== ACTION ITEM ==
For each line of the data below that contains "keeps", return that line.

========================

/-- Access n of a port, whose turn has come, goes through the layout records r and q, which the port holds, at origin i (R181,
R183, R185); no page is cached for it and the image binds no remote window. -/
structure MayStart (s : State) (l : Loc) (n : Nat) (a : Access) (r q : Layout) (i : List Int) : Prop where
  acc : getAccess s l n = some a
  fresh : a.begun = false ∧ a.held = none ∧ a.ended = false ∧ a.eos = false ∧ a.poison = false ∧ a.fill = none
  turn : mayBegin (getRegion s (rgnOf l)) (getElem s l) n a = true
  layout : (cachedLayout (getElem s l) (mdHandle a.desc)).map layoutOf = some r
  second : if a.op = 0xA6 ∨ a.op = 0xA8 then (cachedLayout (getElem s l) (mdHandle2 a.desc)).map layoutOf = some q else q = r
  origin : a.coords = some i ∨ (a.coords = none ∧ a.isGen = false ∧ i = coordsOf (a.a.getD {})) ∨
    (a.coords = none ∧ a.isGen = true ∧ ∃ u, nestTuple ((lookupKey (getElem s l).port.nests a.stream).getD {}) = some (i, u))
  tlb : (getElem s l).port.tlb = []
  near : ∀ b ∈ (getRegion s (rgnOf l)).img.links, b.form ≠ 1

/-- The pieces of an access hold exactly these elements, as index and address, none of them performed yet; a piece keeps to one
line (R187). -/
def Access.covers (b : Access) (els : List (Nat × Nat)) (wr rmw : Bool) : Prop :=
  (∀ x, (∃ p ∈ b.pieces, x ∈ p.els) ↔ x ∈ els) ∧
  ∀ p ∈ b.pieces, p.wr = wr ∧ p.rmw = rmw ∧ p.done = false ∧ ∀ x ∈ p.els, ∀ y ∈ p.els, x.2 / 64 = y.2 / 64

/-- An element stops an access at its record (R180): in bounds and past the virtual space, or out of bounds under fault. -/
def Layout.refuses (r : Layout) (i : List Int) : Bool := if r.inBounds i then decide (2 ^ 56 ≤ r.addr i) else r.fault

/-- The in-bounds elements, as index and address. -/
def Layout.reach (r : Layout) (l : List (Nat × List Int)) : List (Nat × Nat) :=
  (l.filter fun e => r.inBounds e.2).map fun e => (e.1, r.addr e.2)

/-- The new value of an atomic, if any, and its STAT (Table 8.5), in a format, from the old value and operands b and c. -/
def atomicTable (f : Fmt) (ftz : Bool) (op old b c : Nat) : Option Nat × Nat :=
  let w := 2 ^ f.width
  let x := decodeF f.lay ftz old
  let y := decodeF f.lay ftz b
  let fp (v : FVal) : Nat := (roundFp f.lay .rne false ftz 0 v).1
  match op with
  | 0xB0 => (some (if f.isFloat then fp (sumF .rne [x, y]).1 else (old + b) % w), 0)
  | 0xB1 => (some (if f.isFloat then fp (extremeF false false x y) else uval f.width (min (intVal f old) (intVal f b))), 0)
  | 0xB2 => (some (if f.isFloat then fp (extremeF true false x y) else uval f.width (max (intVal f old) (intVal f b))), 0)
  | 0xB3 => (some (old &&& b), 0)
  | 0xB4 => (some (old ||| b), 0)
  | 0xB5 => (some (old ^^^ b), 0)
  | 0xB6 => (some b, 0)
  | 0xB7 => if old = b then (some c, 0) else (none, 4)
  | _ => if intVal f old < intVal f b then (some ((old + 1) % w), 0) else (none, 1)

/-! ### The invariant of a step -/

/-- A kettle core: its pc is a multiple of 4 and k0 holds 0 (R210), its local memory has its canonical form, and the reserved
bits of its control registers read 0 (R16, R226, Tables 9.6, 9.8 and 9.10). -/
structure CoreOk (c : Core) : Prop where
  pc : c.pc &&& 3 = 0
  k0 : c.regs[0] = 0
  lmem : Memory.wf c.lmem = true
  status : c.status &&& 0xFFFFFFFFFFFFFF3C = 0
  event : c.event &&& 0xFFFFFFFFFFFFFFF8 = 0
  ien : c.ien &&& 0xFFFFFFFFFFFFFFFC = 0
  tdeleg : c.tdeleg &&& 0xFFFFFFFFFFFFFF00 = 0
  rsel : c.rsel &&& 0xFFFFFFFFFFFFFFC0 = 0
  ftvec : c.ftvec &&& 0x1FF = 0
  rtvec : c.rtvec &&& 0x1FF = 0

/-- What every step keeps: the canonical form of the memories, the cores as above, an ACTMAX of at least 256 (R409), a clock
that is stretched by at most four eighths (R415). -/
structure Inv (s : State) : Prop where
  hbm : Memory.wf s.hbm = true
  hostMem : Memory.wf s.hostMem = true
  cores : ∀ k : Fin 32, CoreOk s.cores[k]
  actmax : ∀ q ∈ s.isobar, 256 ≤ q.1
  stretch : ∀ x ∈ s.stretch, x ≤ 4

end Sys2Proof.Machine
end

========================

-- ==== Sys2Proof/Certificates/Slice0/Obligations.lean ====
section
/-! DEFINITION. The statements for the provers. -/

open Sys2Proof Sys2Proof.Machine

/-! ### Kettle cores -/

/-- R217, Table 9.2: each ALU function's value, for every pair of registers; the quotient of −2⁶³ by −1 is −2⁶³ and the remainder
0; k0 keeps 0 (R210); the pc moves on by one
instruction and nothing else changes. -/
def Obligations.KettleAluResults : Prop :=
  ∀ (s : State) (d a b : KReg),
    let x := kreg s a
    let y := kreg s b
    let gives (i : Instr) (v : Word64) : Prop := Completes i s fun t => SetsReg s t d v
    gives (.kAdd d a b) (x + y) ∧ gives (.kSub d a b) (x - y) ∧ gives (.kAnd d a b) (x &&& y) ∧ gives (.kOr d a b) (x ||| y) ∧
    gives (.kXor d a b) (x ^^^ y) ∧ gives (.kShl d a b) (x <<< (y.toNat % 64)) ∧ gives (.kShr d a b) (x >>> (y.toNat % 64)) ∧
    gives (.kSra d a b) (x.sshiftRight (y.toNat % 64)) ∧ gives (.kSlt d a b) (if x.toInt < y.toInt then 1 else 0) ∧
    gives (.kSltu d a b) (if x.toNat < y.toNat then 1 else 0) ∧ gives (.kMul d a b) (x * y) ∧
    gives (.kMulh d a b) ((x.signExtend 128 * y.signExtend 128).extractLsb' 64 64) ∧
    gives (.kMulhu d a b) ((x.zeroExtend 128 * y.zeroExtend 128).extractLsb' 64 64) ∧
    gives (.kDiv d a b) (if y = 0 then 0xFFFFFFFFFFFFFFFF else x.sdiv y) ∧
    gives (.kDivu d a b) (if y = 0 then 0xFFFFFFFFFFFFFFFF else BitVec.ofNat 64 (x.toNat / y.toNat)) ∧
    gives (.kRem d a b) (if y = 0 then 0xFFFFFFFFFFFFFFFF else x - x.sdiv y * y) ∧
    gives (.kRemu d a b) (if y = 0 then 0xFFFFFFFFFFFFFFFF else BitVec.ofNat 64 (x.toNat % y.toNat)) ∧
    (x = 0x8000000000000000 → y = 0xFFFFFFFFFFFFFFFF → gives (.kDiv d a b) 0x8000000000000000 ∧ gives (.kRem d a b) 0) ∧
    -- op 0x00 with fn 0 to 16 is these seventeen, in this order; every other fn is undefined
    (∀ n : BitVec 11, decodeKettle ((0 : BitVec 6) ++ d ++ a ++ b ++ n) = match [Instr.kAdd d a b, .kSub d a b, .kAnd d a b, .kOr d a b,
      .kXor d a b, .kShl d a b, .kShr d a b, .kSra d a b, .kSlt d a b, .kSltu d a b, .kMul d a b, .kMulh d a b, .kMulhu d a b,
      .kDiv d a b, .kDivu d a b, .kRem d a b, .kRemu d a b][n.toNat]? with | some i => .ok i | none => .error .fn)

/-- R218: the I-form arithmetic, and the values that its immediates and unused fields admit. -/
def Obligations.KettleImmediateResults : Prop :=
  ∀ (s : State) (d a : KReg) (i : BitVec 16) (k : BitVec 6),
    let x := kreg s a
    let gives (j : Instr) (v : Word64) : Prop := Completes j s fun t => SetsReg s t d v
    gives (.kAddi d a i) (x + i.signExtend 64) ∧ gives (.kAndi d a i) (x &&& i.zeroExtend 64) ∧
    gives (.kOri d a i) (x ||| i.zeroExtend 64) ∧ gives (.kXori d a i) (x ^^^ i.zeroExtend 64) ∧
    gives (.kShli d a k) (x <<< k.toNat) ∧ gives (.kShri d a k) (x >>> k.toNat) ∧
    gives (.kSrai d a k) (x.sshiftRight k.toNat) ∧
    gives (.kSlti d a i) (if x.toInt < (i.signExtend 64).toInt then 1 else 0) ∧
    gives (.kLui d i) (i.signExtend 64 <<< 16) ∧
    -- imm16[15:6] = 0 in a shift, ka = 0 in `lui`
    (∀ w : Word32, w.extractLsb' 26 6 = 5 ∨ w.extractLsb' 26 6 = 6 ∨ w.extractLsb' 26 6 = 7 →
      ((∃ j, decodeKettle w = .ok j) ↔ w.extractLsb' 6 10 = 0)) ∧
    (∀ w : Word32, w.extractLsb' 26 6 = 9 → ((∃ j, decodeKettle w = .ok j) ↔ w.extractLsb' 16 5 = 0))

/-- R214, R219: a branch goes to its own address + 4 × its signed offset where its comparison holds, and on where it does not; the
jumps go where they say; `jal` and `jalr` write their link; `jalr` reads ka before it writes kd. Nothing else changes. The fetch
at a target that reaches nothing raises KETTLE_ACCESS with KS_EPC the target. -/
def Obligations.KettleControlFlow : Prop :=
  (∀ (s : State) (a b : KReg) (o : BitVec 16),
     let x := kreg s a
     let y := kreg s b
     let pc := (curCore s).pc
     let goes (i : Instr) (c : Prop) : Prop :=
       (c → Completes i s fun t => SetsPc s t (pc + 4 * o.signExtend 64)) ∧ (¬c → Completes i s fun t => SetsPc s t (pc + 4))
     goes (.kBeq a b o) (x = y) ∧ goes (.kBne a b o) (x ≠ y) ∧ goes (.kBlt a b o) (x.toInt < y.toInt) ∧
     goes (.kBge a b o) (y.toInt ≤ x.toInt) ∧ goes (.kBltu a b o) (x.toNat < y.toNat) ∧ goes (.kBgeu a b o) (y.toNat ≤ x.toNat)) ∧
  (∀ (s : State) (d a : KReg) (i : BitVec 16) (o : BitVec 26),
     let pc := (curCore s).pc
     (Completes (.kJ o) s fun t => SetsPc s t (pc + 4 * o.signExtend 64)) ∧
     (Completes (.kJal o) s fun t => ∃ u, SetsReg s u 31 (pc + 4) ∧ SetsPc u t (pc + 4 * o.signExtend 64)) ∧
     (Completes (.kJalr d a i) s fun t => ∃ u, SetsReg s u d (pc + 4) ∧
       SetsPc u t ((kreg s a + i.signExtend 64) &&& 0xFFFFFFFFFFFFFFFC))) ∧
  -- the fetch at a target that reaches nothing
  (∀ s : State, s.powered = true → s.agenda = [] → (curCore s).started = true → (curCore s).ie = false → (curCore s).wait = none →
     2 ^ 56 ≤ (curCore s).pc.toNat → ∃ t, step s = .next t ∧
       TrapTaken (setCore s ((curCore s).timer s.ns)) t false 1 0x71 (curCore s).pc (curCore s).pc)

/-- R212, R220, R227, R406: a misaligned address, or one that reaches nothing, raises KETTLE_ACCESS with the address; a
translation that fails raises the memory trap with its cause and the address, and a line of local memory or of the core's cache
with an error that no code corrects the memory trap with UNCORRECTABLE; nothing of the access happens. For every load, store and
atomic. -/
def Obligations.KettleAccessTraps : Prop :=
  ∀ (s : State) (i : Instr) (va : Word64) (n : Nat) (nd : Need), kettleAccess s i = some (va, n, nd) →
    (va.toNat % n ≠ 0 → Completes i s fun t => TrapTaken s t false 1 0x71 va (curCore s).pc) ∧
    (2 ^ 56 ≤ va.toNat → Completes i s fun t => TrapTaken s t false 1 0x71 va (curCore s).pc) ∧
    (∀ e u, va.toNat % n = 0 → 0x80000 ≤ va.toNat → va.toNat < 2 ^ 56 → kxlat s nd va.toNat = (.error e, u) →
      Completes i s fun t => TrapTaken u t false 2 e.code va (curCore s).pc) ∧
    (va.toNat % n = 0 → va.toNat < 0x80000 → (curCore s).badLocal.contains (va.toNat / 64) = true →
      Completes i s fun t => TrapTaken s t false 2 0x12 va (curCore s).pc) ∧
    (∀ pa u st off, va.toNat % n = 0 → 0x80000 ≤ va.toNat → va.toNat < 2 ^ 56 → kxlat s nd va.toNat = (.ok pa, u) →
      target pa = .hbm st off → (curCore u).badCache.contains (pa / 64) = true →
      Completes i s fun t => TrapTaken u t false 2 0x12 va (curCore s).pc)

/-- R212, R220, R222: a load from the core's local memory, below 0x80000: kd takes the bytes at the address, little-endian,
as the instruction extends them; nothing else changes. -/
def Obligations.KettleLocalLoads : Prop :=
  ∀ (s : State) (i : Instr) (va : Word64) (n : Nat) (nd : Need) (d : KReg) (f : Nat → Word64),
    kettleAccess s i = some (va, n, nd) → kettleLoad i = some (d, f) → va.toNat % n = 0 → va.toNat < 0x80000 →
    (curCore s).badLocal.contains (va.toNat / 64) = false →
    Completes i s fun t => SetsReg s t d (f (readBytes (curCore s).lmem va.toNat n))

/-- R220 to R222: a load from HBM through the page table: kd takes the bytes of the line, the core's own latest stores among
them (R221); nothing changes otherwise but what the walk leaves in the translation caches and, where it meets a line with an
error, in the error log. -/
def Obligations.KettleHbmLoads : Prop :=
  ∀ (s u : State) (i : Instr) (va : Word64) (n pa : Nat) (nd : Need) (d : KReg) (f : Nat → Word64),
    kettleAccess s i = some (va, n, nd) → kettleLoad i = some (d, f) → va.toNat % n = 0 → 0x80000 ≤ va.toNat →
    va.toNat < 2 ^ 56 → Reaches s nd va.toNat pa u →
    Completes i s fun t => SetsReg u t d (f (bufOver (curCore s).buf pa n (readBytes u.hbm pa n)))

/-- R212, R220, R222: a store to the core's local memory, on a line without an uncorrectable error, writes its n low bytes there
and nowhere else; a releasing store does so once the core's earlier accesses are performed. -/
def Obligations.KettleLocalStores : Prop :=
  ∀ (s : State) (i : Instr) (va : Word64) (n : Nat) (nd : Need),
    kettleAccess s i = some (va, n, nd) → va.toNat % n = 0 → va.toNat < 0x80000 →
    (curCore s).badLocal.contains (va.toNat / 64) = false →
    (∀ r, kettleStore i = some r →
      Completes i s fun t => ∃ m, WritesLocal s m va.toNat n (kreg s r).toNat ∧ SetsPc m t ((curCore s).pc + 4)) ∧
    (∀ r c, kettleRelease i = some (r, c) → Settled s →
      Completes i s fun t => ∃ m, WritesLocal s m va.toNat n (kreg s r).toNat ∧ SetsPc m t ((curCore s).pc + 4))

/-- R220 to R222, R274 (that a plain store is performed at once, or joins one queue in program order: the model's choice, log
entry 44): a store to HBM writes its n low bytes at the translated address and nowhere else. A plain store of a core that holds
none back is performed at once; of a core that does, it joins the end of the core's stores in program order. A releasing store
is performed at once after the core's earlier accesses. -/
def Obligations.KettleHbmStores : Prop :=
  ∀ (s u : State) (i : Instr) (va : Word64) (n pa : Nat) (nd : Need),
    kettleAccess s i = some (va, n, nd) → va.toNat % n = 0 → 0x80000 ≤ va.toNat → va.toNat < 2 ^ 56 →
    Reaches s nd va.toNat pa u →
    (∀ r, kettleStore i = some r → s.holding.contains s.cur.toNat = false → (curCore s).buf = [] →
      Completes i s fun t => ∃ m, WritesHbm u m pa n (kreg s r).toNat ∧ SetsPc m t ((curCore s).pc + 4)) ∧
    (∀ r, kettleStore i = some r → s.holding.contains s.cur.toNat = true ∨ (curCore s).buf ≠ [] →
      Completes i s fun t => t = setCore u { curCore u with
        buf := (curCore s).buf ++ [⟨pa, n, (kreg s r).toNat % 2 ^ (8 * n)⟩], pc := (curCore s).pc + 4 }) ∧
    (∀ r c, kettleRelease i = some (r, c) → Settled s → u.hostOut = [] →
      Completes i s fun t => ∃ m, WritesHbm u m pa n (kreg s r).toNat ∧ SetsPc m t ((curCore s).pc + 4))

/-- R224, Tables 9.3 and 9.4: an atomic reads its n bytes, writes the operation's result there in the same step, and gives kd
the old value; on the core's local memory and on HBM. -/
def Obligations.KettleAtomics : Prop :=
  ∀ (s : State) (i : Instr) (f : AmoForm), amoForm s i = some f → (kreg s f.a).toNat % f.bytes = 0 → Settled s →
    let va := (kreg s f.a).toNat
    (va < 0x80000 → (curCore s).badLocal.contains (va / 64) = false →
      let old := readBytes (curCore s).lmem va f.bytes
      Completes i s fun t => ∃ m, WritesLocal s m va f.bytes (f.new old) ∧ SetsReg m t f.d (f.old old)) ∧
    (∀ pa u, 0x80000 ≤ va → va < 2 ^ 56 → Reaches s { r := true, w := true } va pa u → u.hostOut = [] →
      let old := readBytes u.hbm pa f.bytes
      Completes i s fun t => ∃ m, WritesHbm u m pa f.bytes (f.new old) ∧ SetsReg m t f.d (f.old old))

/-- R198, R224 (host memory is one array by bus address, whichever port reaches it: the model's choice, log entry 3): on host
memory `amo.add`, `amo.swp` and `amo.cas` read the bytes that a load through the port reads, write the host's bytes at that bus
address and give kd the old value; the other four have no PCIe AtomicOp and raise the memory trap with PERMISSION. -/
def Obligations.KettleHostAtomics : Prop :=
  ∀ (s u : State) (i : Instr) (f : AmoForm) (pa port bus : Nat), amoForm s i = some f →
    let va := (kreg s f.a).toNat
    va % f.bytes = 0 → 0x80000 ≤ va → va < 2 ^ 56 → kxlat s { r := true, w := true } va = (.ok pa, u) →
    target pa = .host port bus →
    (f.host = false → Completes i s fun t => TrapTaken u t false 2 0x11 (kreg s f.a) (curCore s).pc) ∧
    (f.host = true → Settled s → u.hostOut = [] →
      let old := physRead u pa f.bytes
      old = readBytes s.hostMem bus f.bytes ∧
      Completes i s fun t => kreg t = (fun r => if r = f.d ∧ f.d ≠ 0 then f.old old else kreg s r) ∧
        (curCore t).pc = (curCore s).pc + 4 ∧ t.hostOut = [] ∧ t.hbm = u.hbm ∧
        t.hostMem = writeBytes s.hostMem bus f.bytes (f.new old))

========================

== REPLY ==
/-- The pieces of an access hold exactly these elements, as index and address, none of them performed yet; a piece keeps to one
/-- What every step keeps: the canonical form of the memories, the cores as above, an ACTMAX of at least 256 (R409), a clock
0; k0 keeps 0 (R210); the pc moves on by one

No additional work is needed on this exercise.